DATA FOR THIS EXERCISE:
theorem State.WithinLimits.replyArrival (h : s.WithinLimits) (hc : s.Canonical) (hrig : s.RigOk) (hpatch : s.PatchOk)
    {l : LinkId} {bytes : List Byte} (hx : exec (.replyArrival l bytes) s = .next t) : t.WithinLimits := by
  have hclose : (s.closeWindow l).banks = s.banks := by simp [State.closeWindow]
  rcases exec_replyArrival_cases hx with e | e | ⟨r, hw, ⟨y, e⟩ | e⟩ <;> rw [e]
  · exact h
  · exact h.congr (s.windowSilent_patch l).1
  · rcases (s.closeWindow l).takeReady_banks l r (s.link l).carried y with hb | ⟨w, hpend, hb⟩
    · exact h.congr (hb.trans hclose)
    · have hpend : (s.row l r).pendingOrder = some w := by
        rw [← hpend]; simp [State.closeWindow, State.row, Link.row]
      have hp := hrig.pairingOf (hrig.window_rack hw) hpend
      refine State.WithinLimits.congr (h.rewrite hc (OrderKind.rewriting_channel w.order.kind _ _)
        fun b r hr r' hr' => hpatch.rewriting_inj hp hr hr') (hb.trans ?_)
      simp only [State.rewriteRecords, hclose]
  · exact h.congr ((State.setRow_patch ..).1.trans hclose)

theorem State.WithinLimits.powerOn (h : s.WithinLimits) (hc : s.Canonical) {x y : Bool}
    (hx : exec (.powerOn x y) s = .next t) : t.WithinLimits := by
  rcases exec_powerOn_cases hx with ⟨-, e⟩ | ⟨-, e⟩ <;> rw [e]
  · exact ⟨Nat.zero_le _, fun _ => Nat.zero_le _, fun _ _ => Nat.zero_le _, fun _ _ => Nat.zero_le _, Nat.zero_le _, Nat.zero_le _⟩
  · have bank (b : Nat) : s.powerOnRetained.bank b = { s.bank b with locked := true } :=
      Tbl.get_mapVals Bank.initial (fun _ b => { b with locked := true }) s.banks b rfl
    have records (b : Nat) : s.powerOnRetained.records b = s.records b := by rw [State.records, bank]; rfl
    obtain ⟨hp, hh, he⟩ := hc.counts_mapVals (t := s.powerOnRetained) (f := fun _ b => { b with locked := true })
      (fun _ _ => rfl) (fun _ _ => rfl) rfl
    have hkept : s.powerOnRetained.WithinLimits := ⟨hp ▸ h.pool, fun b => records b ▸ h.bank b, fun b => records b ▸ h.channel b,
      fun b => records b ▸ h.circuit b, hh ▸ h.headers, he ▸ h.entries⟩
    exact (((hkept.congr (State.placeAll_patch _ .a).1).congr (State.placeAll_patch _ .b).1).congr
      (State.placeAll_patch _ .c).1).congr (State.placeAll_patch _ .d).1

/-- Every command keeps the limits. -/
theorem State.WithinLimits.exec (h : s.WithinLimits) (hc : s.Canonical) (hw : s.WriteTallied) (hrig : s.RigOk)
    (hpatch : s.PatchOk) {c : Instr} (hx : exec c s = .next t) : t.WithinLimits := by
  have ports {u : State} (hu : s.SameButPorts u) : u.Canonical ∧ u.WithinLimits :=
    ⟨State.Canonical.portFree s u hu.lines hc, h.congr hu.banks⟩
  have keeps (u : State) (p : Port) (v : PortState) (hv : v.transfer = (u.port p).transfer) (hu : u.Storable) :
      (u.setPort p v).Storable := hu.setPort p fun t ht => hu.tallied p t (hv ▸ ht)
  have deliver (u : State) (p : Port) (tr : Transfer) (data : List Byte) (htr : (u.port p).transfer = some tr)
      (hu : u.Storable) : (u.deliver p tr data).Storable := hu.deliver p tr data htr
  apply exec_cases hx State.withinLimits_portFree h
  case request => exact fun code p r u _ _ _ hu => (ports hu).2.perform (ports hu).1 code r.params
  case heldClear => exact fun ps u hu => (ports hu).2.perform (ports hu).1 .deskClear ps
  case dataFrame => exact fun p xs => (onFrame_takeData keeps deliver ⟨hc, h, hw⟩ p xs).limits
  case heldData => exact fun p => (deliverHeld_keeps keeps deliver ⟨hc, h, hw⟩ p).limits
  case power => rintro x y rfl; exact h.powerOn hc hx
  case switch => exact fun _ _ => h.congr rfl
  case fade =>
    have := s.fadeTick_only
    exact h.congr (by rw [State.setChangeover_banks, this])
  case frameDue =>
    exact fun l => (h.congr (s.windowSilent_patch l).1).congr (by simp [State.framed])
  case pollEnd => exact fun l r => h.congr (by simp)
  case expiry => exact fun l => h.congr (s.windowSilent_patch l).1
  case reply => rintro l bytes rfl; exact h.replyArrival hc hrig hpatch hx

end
==
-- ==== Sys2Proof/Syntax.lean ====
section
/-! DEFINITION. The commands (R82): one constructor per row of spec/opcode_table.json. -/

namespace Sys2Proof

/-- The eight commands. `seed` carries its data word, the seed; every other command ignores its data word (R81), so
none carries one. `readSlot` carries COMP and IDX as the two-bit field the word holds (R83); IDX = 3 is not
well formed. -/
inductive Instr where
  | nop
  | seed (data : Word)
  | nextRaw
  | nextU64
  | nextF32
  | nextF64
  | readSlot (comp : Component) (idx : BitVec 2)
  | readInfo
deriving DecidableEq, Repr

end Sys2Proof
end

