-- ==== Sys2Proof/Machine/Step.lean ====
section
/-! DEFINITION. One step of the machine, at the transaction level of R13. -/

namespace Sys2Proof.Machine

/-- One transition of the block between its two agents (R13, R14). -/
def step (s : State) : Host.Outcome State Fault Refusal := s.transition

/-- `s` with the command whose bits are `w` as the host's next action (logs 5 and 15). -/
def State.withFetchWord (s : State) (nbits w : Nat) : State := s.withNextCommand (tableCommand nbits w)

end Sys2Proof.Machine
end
---
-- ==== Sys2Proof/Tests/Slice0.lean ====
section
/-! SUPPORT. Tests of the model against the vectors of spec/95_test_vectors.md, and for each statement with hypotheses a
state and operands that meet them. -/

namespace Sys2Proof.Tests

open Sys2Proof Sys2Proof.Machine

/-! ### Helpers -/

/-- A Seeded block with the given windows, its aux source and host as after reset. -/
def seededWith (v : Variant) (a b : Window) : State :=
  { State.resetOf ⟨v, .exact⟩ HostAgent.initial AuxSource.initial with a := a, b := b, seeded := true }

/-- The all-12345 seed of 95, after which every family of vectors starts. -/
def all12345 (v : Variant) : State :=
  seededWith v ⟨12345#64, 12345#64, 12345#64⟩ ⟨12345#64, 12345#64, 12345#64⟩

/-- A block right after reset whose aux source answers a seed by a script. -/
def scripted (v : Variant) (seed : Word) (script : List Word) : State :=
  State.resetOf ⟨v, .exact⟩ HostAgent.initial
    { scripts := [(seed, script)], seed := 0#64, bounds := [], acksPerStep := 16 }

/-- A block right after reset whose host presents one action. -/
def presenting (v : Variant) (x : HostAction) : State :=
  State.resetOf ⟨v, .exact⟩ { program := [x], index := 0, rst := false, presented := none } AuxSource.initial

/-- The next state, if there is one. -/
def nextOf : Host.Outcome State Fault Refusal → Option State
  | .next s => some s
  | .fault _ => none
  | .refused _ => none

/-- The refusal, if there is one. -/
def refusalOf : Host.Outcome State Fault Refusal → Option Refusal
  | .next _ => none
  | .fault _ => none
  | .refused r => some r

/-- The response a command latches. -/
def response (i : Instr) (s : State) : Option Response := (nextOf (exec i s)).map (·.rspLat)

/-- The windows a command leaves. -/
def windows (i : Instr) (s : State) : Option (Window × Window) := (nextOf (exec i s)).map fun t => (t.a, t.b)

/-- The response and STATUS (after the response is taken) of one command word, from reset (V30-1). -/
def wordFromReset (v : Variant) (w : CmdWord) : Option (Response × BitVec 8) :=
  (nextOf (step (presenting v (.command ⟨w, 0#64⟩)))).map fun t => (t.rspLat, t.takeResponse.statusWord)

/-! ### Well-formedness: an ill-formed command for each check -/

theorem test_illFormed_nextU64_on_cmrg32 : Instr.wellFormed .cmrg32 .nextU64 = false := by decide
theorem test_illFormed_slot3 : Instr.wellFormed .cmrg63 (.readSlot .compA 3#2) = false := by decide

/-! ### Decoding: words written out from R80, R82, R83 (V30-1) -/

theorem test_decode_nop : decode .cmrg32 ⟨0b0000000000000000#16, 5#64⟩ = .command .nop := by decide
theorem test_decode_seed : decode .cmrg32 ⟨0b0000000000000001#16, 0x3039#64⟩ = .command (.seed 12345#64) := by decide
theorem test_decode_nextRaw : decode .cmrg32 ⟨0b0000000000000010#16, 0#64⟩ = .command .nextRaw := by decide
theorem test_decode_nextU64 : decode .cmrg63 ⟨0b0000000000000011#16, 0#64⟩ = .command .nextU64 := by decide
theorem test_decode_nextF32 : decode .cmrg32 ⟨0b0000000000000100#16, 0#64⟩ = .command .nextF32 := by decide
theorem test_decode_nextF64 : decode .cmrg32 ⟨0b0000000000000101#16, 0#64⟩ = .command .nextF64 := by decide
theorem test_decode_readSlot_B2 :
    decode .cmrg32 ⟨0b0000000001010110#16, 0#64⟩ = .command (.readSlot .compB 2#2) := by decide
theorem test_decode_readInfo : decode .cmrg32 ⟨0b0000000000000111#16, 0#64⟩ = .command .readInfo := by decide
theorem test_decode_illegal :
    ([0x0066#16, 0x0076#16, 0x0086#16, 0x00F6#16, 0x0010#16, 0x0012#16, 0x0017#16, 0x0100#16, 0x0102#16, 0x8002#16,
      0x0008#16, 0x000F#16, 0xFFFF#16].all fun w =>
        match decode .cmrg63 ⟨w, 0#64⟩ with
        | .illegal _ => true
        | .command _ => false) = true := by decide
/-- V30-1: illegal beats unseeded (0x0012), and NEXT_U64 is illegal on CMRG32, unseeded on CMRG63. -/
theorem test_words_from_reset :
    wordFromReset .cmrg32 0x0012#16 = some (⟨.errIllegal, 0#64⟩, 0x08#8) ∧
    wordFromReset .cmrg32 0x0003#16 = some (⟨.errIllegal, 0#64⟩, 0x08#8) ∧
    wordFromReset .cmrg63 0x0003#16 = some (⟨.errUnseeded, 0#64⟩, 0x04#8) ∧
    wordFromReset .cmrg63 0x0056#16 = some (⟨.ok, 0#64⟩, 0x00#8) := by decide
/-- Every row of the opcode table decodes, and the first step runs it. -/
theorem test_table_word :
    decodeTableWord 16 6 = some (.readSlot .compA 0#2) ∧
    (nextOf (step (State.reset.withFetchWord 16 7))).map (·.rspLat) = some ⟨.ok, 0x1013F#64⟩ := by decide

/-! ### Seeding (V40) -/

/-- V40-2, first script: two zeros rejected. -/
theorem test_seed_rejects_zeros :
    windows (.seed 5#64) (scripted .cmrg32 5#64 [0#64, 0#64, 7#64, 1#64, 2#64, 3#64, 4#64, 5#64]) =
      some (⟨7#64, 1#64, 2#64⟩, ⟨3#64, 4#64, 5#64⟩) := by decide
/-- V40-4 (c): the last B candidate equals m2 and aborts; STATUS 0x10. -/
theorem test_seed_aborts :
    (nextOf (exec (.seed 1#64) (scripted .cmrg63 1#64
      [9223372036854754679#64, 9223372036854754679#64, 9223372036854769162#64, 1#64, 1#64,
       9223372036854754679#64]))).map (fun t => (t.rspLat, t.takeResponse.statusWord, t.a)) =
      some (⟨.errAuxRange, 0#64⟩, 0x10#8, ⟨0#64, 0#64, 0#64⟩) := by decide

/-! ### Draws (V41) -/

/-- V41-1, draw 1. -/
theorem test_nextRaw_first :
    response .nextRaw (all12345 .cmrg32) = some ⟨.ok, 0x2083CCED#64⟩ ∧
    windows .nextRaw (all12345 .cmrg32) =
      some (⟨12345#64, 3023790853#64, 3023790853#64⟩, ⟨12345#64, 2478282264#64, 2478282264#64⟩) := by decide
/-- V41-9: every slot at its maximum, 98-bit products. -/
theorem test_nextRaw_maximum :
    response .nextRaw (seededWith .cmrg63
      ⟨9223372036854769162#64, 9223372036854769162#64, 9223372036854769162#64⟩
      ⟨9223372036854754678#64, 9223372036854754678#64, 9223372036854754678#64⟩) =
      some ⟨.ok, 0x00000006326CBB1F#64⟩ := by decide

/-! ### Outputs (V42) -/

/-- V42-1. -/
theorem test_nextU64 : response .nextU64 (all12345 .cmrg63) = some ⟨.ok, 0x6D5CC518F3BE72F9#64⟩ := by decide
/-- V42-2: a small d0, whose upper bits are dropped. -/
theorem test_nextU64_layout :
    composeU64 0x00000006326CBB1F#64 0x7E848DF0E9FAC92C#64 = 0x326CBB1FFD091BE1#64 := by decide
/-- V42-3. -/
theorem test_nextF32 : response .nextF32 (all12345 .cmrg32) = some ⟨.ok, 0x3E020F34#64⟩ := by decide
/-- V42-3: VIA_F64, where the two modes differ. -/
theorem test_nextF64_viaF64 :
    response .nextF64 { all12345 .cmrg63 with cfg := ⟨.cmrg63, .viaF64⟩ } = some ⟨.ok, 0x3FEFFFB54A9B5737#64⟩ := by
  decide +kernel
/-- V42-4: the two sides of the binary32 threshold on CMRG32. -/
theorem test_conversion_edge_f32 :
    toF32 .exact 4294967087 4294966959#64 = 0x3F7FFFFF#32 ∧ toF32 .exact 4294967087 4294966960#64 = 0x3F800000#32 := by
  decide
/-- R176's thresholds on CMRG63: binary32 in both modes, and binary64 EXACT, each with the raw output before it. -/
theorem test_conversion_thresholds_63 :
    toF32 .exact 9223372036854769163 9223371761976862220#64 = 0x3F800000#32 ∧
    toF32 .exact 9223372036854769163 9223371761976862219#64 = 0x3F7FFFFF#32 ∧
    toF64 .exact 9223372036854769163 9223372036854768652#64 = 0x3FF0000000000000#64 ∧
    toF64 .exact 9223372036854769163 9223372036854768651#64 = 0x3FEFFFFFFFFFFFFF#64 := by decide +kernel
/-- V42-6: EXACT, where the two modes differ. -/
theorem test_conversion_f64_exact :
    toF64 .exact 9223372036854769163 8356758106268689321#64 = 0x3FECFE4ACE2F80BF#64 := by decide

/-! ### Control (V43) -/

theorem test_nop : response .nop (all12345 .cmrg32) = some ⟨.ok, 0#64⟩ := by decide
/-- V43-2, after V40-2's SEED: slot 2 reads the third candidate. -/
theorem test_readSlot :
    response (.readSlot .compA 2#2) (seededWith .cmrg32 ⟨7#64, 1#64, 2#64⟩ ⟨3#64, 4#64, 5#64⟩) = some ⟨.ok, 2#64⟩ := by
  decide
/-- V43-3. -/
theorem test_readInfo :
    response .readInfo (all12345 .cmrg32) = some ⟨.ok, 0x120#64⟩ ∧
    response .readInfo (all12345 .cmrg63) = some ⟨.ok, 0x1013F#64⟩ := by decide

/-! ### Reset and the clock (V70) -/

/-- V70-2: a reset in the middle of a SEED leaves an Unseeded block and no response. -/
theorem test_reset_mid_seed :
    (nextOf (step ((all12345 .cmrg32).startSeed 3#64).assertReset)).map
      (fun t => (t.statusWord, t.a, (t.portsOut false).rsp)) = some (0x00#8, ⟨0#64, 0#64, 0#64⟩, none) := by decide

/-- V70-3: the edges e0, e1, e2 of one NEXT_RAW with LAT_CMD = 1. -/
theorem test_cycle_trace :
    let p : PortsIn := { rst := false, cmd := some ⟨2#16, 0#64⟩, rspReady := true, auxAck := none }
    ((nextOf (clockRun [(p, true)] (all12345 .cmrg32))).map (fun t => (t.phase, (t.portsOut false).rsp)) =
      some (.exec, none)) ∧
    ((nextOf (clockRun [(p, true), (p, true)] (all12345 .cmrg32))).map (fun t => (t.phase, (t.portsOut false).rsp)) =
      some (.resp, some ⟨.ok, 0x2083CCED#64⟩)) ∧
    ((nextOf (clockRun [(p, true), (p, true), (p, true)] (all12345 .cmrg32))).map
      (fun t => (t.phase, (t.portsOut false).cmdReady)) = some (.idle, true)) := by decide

TASK TO COMPLETE:
Find the lines above holding the word "AuxSource" and show them.

SOLVED EXERCISE:
  { State.resetOf ⟨v, .exact⟩ HostAgent.initial AuxSource.initial with a := a, b := b, seeded := true }
  State.resetOf ⟨v, .exact⟩ { program := [x], index := 0, rst := false, presented := none } AuxSource.initial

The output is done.